--- INPUT Enclosed Below ---
/-- The phase of a partition advances on another module: this one writes back (R270). -/
def execPhaseArrival (src part : Nat) (s : State) : Res :=
  .next ((s.setWork { s.work with phaseFor := mput s.work.phaseFor part (mget s.work.phaseFor part [] ++ [src]) }).post
    (.phaseAdvance part))

/-- Another module has written back (R270). -/
def execPhaseReply (part : Nat) (s : State) : Res :=
  .next ((s.setWork { s.work with phaseLeft := mput s.work.phaseLeft part (mget s.work.phaseLeft part 1 - 1) }).post
    (.phaseAdvance part))

/-! ## Cancelling (R134) -/

/-- An access of the module's copy engines to a SAVE area, under its launch's job (R152, R236): of a slot that is being saved,
or of none. -/
def saveAccess (s : State) (t : Task) (src : List Source) (va : Word) (pa : Nat) (how : Perform) : Access :=
  { srcs := src, org := t.dcore * 16 + (src.head?).elim 0 Source.slot, va := va, pa := pa, pc := 0, job := t.job,
    launch := t.launch, part := s.partOfTask t, user := false, ord := t.ord, handler := t.handler, release := false, dst := 0,
    how := how }

/-- Whether a place of a SAVE area lies in memory of this module that nothing holds, where its home serves it at once. -/
def saveNear (s : State) (x : Xlat) : Bool := x.dev == s.fabric.self && paOk s x.pa && region x.pa < 2 && !writeBusy s x.pa

/-- Clears the V bit of a save block (R236, R237), where the block can be reached: the bits beside V in its byte are zero. -/
def State.freeBlock (s : State) (t : Task) (block : Word) : State :=
  match translate s unitLaunch t.job false (block + 95) .both with
  | (.ok x, s) =>
    if saveNear s x then s.setMem ((s.heat x.pa).mem.write (s.accKey t.job block) x.pa [0])
    else s.unitSend x.dev (saveAccess s t [] (block + 95) x.pa (.store 1 0))
  | _ => s

/-- Releases the slot reserved for a queued task, with its rows and its table entry; an ordered task's speculation entry
is freed (R134, R141). -/
def State.releaseSlot (s : State) (id : SlotId) : State :=
  let sl := s.slotAt id
  let s := (s.unpin id.core sl.task.pins).dropTable id.core sl.task
  let s := if sl.task.ord then s.freeSpec id.core sl.task.spec else s
  s.freeSlot id

/-- A saved task that ends leaves its nest and the barriers of its join list (R134, R147, R358). -/
def State.leaveSaved (s : State) (k : Nat) (t : Option Task) : State :=
  match t with
  | none => s
  | some x => x.joins.foldl (fun s va => s.leaveBarrier ⟨k, 0⟩ x va) (s.leaveNest x.nest)

/-- Whether a saved task was rolled back while it was saved: it will not resume (R237). -/
def staleSaved (s : State) (k : Nat) (t : Task) : Bool := t.ord && mget (s.coreAt k).gens t.spec 0 != t.sgen

/-- Releases what a queued task holds on a core (R134, R141): its slot, its rows, its table entry, its speculation
entry, its saved context. -/
def State.releaseQueued (s : State) (t : QTask) : State :=
  match t.st with
  | .fetch k n => s.releaseSlot ⟨k, n⟩
  | .resume k n block => ((s.releaseSlot ⟨k, n⟩).freeBlock (t.task.getD Task.reset) block).leaveSaved k t.task
  | .saved k block =>
    match t.task with
    | some x =>
      let s := s.freeBlock x block
      if staleSaved s k x then s
      else if x.ord then (s.leaveSaved k t.task).freeSpec k x.spec else s.leaveSaved k t.task
    | none => s
  | _ => s

/-- The queued tasks of a launch leave every queue and ring; entries of a ring move up (R134, R142). -/
def State.dropQueued (s : State) (i : Nat) : State :=
  s.work.clusters.foldl (fun s x =>
    let c := s.cluster x.1
    let mine (t : QTask) : Bool := packetLaunch t.pkt == i
    let gone := (c.queue ++ c.ring).filter mine
    let s := s.setCluster x.1 { c with queue := c.queue.filter (fun t => !mine t), ring := c.ring.filter (fun t => !mine t) }
    let stale (s : State) (t : QTask) : Bool := match t.st, t.task with
      | .saved k _, some x => staleSaved s k x
      | _, _ => false
    let s := gone.foldl (fun s t =>
      if t.st = .anti || stale s t then s.releaseQueued t else (s.releaseQueued t).lowerCount i) s
    let s := s.setMem { s.mem with waiters := s.mem.waiters.filter (fun w => !(w.acc.how == .await && w.acc.launch == i)) }
    if gone.isEmpty then s else s.post (.overflowReturn x.1)) s

/-- The HELD tasks of a launch are discarded with their records (R134, R188). -/
def State.dropHeld (s : State) (i : Nat) : State :=
  s.cores.foldl (fun s x =>
    ((s.coreAt x.1).spec.filter (fun e => e.2.st == .held && packetLaunch e.2.pkt == i)).foldl (fun s e =>
      (s.freeSpec x.1 e.1).lowerCount i) s) s

/-- Whether tasks of a launch run on other modules. -/
def launchAway (s : State) (i : Nat) : Bool :=
  s.cores.any (fun c => c.2.away.any (fun t => t.launch == i && modOf t.dcore == s.fabric.self))

/-- The other modules kill the tasks of a cancelled launch that run there; they are told again while some are away, since a
migrant may have been on its way (R134). -/
def State.tellCancel (s : State) (i : Nat) : State :=
  if s.fabric.enable then
    (s.askAll 1 unitLaunch (s.partOf i) (.cancelled i)).after 3400 (.cancelAgain i)
  else s

/-- A cancelled launch whose tasks are still away is told of again (R134). -/
def execCancelAgain (i : Nat) (s : State) : Res :=
  match s.launchAt i with
  | none => .next s
  | some l => .next (if l.cancelled && l.st == 2 && launchAway s i then s.tellCancel i else s)

/-- Whether an entry of the replay queue is an access on its own, which a cancellation leaves (R134). -/
def waitsAccess (r : Replay) : Bool :=
  match r.what with
  | .access a => a.how != .await
  | _ => false

/-- CANCEL of one launch (R134). Its running tasks are killed at their next issue; their waiting faults are withdrawn. -/
def State.cancelLaunch (s : State) (i : Nat) : State :=
  match s.launchAt i with
  | none => s
  | some l =>
    if l.st = 1 then (s.cancelPending i).graphStep l.graph i 4
    else if l.st != 2 || l.cancelled then s
    else
      let s := s.setLaunch i (fun l => { l with cancelled := true })
      let s := s.setMem { s.mem with
        replay := s.mem.replay.filter (fun r => !(r.launch == i && !waitsAccess r)),
        stopped := s.mem.stopped.filter (fun r => !(r.launch == i && !waitsAccess r)) }
      let s := ((s.dropQueued i).dropHeld i).tellCancel i
      if l.count = 0 && (l.multi || l.ord) then s.post (.launchComplete i) else s

/-- CANCEL of a graph (R134): no launch of it starts, the running ones are cancelled. -/
def State.cancelGraph (s : State) (g : Nat) : State :=
  match mget? s.work.graphs g with
  | none => s
  | some gr =>
    if graphDone gr then s
    else
      let s := s.setWork { s.work with graphs := mput s.work.graphs g { gr with st := 0, roots := [] } }
      let s := gr.launches.foldl State.cancelPending s
      (gr.launches.foldl State.cancelLaunch s).checkGraph g

/-- CANCEL of a job (R131, R134). -/
def State.cancelJob (s : State) (n : Nat) : State :=
  match mget? s.work.jobs n with
  | none => s
  | some j =>
    let s := s.setWork { s.work with jobs := mput s.work.jobs n { j with cancelled := true } }
    let s := j.graphs.foldl State.cancelGraph s
    (s.work.launches.filter (fun l => l.2.job == n)).foldl (fun s l => s.cancelLaunch l.1) s

/-- CANCEL at a level (R399): the result, and the state with the effect. -/
def cancelAt (s : State) (t : Task) (level index : Nat) : State × Nat :=
  if level = 0 then
    match s.launchAt index with
    | none => (s, 2)
    | some l => if l.job != t.job then (s, 2) else if 3 ≤ l.st then (s, 1)
      else if l.st = 2 && l.count = 0 && !l.multi && !l.ord then (s, 1) else (s.cancelLaunch index, 0)
  else if level = 1 then
    match mget? s.work.graphs index with
    | none => (s, 2)
    | some g => if g.job != t.job then (s, 2) else if graphDone g then (s, 1) else (s.cancelGraph index, 0)
  else if level = 2 then
    let gs := (mget s.work.phaseSets (s.partOf t.launch) []).filter (fun g =>
      (mget? s.work.graphs g).elim false (fun x => !graphDone x))
    if gs.isEmpty then (s, 1) else (gs.foldl State.cancelGraph s, 0)
  else (s.cancelJob t.job, 0)

/-- CANCEL (R399): an ordered task takes subcode 9. -/
def execCancel (o : OpsDAB) (s : State) : Res :=
  unitForm s [s.ordTrap 9] ⟨some (o.a.toNat, o.sa), some (o.b.toNat, o.sb), none, [], [o.d.toNat]⟩ noChecks o.d.toNat
    (fun s v sl =>
      let (s, r) := cancelAt s sl.task (bits v.b.toNat 1 0) (bits v.a.toNat 15 0)
      s.unitResult s.sched.cur o.d.toNat (w64 r))

/-- Whether a graph contains a launch. -/
def graphHas (s : State) (g launch : Nat) : Bool := (mget? s.work.graphs g).elim false (fun x => x.launches.contains launch)

/-- What JOINW finds at once (R400); none when the level has still to complete. -/
def joinNow (s : State) (t : Task) (level index : Nat) : Option Nat :=
  if level = 0 then
    match s.launchAt index with
    | none => some 0xFF
    | some l => if l.job != t.job then some 0xFF else if 3 ≤ l.st then some l.st
      else if index = t.launch then some 0xFE else none
  else if level = 1 then
    match mget? s.work.graphs index with
    | none => some 0xFF
    | some g => if g.job != t.job then some 0xFF else if graphDone g then some g.st
      else if g.launches.contains t.launch then some 0xFE else none
  else if level = 2 then
    let part := s.partOf t.launch
    if index < s.phaseOf part then some 0
    else if (mget s.work.phaseSets part []).any (fun g => graphHas s g t.launch) then some 0xFE else none
  else some 0xFE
--- End of Enclosed INPUT ---
WHAT TO PRODUCE: Copy out precisely the lines from the line with "(s.freeSpec x.1 e.1).lowerCount i) s) s" to the line with "def State.tellCancel (s" in the material above, including those two lines and omitting all the rest.

RESPONSE:
      (s.freeSpec x.1 e.1).lowerCount i) s) s

/-- Whether tasks of a launch run on other modules. -/
def launchAway (s : State) (i : Nat) : Bool :=
  s.cores.any (fun c => c.2.away.any (fun t => t.launch == i && modOf t.dcore == s.fabric.self))

/-- The other modules kill the tasks of a cancelled launch that run there; they are told again while some are away, since a
migrant may have been on its way (R134). -/
def State.tellCancel (s : State) (i : Nat) : State :=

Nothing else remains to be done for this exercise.